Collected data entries
------------------------------

-- ==== Sys2Proof/Machine/Engine.lean ====
section
/-! DEFINITION. The Xhkx instructions of the control engines (05_control_engines_and_vat.md R108–R111). -/

namespace Sys2Proof.Machine

/-- An engine runs an item; it runs nothing else (R102). -/
def Plant.engRuns (p : Plant) (e : Eng) : Bool := (p.eng e).item.isSome

/-- Changes the registers of an engine. -/
def Plant.onRegs (p : Plant) (e : Eng) (f : Regs → Regs) : Plant := p.onEng e (fun g => { g with regs := f g.regs })

/-- An integer register; x0 reads 0. -/
def Plant.xReg (p : Plant) (e : Eng) (n : Nat) : Nat := if n = 0 then 0 else nth (p.eng e).regs.x n

/-- Writes an integer register; x0 discards the write. -/
def Plant.setX (p : Plant) (e : Eng) (n v : Nat) : Plant :=
  if n = 0 then p else p.onRegs e (fun r => { r with x := r.x.set n (v % 2 ^ 32) })

/-- The next instruction, n bytes on. -/
def Plant.nextPc (p : Plant) (e : Eng) (n : Nat) : Plant := p.onRegs e (fun r => { r with pc := (r.pc + n) % 2 ^ 32 })

/-- Sets bits of hxflags (R111). -/
def Plant.setHx (p : Plant) (e : Eng) (m : Nat) : Plant := p.onRegs e (fun r => { r with hx := r.hx ||| m })

/-- A register as PU32 steps (R12). -/
def Plant.puReg (p : Plant) (e : Eng) (n : Nat) : Int := signed 32 (p.xReg e n)

/-- A PU32 result: rounded already, saturated here, with the instruction's bit of hxflags (R109). -/
def Plant.puResult (p : Plant) (e : Eng) (rd : Nat) (x : Int) (bit : Nat) : Plant :=
  let p := p.setX e rd (unsigned 32 (satPU x))
  (if satHit x then p.setHx e (2 ^ bit) else p).nextPc e 4

/-- PADD: rd = sat(a + b). -/
def Plant.padd (p : Plant) (e : Eng) (rd rs1 rs2 : Nat) : Plant := p.puResult e rd (p.puReg e rs1 + p.puReg e rs2) 0
/-- PSUB: rd = sat(a − b). -/
def Plant.psub (p : Plant) (e : Eng) (rd rs1 rs2 : Nat) : Plant := p.puResult e rd (p.puReg e rs1 - p.puReg e rs2) 1
/-- PMUL: rd = sat(round(a × b ÷ 2^24)). -/
def Plant.pmul (p : Plant) (e : Eng) (rd rs1 rs2 : Nat) : Plant := p.puResult e rd (puMulX (p.puReg e rs1) (p.puReg e rs2)) 2
/-- The exact accumulation of PMAC, rounded once (R109). -/
def pmacX (acc a b : Int) : Int := rdiv (acc * 16777216 + a * b) 16777216
/-- PMAC: rd = sat(round((rd × 2^24 + a × b) ÷ 2^24)). -/
def Plant.pmac (p : Plant) (e : Eng) (rd rs1 rs2 : Nat) : Plant :=
  p.puResult e rd (pmacX (p.puReg e rd) (p.puReg e rs1) (p.puReg e rs2)) 3

/-- The deposit of VPUT and VPUTP by a handle (R110, R118). -/
def Plant.put_ (p : Plant) (e : Eng) (rs1 rs2 : Nat) : Nat × Plant :=
  match (p.eng e).item with
  | none => (0, p)
  | some it =>
    let h := p.xReg e rs1
    let (r, p) := p.deposit (some it) 0 (bits h 15 4) (bits h 2 0) (bits h 31 16) (p.xReg e rs2)
    (r, if r = 0 then p else p.setHx e (if r = 1 then 32 else 16))

/-- VPUT: the deposit's result goes to rd. -/
def Plant.vput (p : Plant) (e : Eng) (rd rs1 rs2 : Nat) : Plant :=
  let (r, p) := p.put_ e rs1 rs2
  (p.setX e rd r).nextPc e 4
/-- VPUTP: the deposit is only counted. -/
def Plant.vputp (p : Plant) (e : Eng) (rs1 rs2 : Nat) : Plant := (p.put_ e rs1 rs2).2.nextPc e 4
/-- VGET: the operand of a tag as copied at dispatch (R117); a tag the slot does not have gives a free value (log entry 6). -/
def Plant.vget (p : Plant) (e : Eng) (rd rs1 : Nat) : Plant :=
  match (p.eng e).item with
  | none => p
  | some it =>
    let t := p.xReg e rs1 % 8
    if t < ctrlTags (p.ctrlOf it.slot) then (p.setX e rd (nth it.ops t)).nextPc e 4
    else
      let (v, p) := p.free
      (p.setX e rd v).nextPc e 4
/-- VQRY: a handle with the slot's present epoch (R110). -/
def Plant.vqry (p : Plant) (e : Eng) (rd rs1 rs2 : Nat) : Plant :=
  let n := p.xReg e rs1 % 4096
  (p.setX e rd (p.epochOf n * 2 ^ 16 + n * 16 + p.xReg e rs2 % 8)).nextPc e 4
/-- VSTAT: vat.slot_state of a slot. -/
def Plant.vstat (p : Plant) (e : Eng) (rd rs1 : Nat) : Plant := (p.setX e rd (p.slotState (p.xReg e rs1 % 4096))).nextPc e 4
/-- VDONE: the item completes with code rs1[7:0]; its deposits have been delivered (R122). -/
def Plant.vdone (p : Plant) (e : Eng) (rs1 : Nat) : Plant :=
  match (p.eng e).item with
  | none => p
  | some it => p.itemDone e it (p.xReg e rs1 % 256) (p.eng e).regs.hx
/-- TNOW: network time, its high half latched for TNOWH. -/
def Plant.tnow (p : Plant) (e : Eng) (rd : Nat) : Plant :=
  let n := p.now .cvc
  ((p.onEng e (fun g => { g with tnowHi := n / 2 ^ 32 })).setX e rd n).nextPc e 4
/-- TNOWH: the high half latched at this engine's last TNOW. -/
def Plant.tnowh (p : Plant) (e : Eng) (rd : Nat) : Plant := (p.setX e rd (p.eng e).tnowHi).nextPc e 4
/-- The cycle of the item. -/
def Plant.itemK (p : Plant) (e : Eng) : Nat := match (p.eng e).item with | some it => it.k | none => 0
/-- S of the item's cycle. -/
def Plant.itemS (p : Plant) (e : Eng) : Int := match (p.eng e).item with | some it => it.sAt | none => 0
/-- TSAMP: S of the item's cycle. -/
def Plant.tsamp (p : Plant) (e : Eng) (rd : Nat) : Plant := (p.setX e rd (unsigned 32 (p.itemS e))).nextPc e 4
/-- H of the item's cycle minus now in ns, rounded down; 0x7FFF_FFFF for a background item. -/
def Plant.leftNs (p : Plant) (e : Eng) : Int :=
  match (p.eng e).item with
  | some it => if it.critical then clampI (-2147483648) 2147483647 ((it.hAt - p.nowPs) / 1000) else 2147483647
  | none => 0
/-- TLEFT. -/
def Plant.tleft (p : Plant) (e : Eng) (rd : Nat) : Plant := (p.setX e rd (unsigned 32 (p.leftNs e))).nextPc e 4
/-- TCYC: the low 32 bits of the item's cycle number. -/
def Plant.tcyc (p : Plant) (e : Eng) (rd : Nat) : Plant := (p.setX e rd (p.itemK e)).nextPc e 4

/-- An engine instruction runs only within an item (R102). -/
def State.onEngine (s : State) (e : Eng) (f : Plant → Plant) : Host.Outcome State Fault Refusal :=
  s.onUp .cvc (fun p => if p.engRuns e then f p else p)

/-- PADD (R108). -/
def execPadd (e : Eng) (rd rs1 rs2 : RegNo) (s : State) : Host.Outcome State Fault Refusal :=
  s.onEngine e (fun p => p.padd e rd.val rs1.val rs2.val)
/-- PSUB (R108). -/
def execPsub (e : Eng) (rd rs1 rs2 : RegNo) (s : State) : Host.Outcome State Fault Refusal :=
  s.onEngine e (fun p => p.psub e rd.val rs1.val rs2.val)
/-- PMUL (R109). -/
def execPmul (e : Eng) (rd rs1 rs2 : RegNo) (s : State) : Host.Outcome State Fault Refusal :=
  s.onEngine e (fun p => p.pmul e rd.val rs1.val rs2.val)
/-- PMAC (R109). -/
def execPmac (e : Eng) (rd rs1 rs2 : RegNo) (s : State) : Host.Outcome State Fault Refusal :=
  s.onEngine e (fun p => p.pmac e rd.val rs1.val rs2.val)
/-- VPUT (R118). -/
def execVput (e : Eng) (rd rs1 rs2 : RegNo) (s : State) : Host.Outcome State Fault Refusal :=
  s.onEngine e (fun p => p.vput e rd.val rs1.val rs2.val)
/-- VPUTP (R118). -/
def execVputp (e : Eng) (rs1 rs2 : RegNo) (s : State) : Host.Outcome State Fault Refusal :=
  s.onEngine e (fun p => p.vputp e rs1.val rs2.val)
/-- VGET (R117). -/
def execVget (e : Eng) (rd rs1 : RegNo) (s : State) : Host.Outcome State Fault Refusal :=
  s.onEngine e (fun p => p.vget e rd.val rs1.val)
/-- VQRY (R110). -/
def execVqry (e : Eng) (rd rs1 rs2 : RegNo) (s : State) : Host.Outcome State Fault Refusal :=
  s.onEngine e (fun p => p.vqry e rd.val rs1.val rs2.val)
/-- VSTAT (R108). -/
def execVstat (e : Eng) (rd rs1 : RegNo) (s : State) : Host.Outcome State Fault Refusal :=
  s.onEngine e (fun p => p.vstat e rd.val rs1.val)
/-- VDONE (R122). -/
def execVdone (e : Eng) (rs1 : RegNo) (s : State) : Host.Outcome State Fault Refusal :=
  s.onEngine e (fun p => p.vdone e rs1.val)
/-- TNOW (R108). -/
def execTnow (e : Eng) (rd : RegNo) (s : State) : Host.Outcome State Fault Refusal := s.onEngine e (fun p => p.tnow e rd.val)
/-- TNOWH (R108). -/
def execTnowh (e : Eng) (rd : RegNo) (s : State) : Host.Outcome State Fault Refusal := s.onEngine e (fun p => p.tnowh e rd.val)
/-- TSAMP (R108). -/
def execTsamp (e : Eng) (rd : RegNo) (s : State) : Host.Outcome State Fault Refusal := s.onEngine e (fun p => p.tsamp e rd.val)
/-- TLEFT (R108). -/
def execTleft (e : Eng) (rd : RegNo) (s : State) : Host.Outcome State Fault Refusal := s.onEngine e (fun p => p.tleft e rd.val)
/-- TCYC (R108). -/
def execTcyc (e : Eng) (rd : RegNo) (s : State) : Host.Outcome State Fault Refusal := s.onEngine e (fun p => p.tcyc e rd.val)

end Sys2Proof.Machine
end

------------------------------

__Work to be completed__: Lines after the one containing "reads 0. -/" are not wanted; repeat exactly each line above from the first up to and including it.

__Answer for this exercise__:
-- ==== Sys2Proof/Machine/Engine.lean ====
section
/-! DEFINITION. The Xhkx instructions of the control engines (05_control_engines_and_vat.md R108–R111). -/

namespace Sys2Proof.Machine

/-- An engine runs an item; it runs nothing else (R102). -/
def Plant.engRuns (p : Plant) (e : Eng) : Bool := (p.eng e).item.isSome

/-- Changes the registers of an engine. -/
def Plant.onRegs (p : Plant) (e : Eng) (f : Regs → Regs) : Plant := p.onEng e (fun g => { g with regs := f g.regs })

/-- An integer register; x0 reads 0. -/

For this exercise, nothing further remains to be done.